:: Exercise materials ::

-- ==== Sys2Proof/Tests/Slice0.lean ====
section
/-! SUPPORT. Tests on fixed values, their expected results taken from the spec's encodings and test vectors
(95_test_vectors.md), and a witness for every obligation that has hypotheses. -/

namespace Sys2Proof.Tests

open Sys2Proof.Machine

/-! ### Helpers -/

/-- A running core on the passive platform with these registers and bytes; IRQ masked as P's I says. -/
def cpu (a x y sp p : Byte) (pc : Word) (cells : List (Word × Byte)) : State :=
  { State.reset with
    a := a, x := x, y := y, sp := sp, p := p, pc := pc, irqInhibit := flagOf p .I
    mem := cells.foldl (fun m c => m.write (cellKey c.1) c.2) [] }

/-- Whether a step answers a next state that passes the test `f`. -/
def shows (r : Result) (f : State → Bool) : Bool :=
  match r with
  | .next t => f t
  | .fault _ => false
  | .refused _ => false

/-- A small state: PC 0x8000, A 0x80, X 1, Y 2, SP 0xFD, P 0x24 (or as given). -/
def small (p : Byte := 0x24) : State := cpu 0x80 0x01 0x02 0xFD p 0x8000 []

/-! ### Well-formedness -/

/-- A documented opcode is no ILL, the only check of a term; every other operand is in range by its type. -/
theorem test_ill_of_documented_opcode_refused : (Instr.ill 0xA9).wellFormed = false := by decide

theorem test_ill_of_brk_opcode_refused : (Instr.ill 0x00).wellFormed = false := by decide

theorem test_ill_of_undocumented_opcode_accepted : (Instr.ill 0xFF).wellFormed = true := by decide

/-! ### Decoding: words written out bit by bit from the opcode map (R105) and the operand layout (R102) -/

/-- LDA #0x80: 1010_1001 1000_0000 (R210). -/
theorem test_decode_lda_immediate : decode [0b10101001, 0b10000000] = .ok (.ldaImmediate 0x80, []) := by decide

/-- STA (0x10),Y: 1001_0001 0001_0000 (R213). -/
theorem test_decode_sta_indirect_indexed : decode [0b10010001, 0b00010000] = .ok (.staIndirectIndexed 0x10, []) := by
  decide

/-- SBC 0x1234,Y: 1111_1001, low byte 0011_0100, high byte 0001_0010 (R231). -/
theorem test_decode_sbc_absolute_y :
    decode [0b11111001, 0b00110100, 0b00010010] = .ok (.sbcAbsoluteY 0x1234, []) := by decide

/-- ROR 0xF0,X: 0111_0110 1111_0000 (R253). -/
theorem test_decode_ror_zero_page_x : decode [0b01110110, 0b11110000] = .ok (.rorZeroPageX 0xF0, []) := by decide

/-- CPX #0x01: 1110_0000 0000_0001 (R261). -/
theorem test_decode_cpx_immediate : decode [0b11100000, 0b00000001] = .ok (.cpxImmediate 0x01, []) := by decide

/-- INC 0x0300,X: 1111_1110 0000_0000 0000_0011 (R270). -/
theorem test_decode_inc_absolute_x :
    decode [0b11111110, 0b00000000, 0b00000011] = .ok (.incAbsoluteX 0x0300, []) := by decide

:::

What to do:
Search the data above for "that" and copy every line where it turns up.

Response box:
(95_test_vectors.md), and a witness for every obligation that has hypotheses. -/
/-- Whether a step answers a next state that passes the test `f`. -/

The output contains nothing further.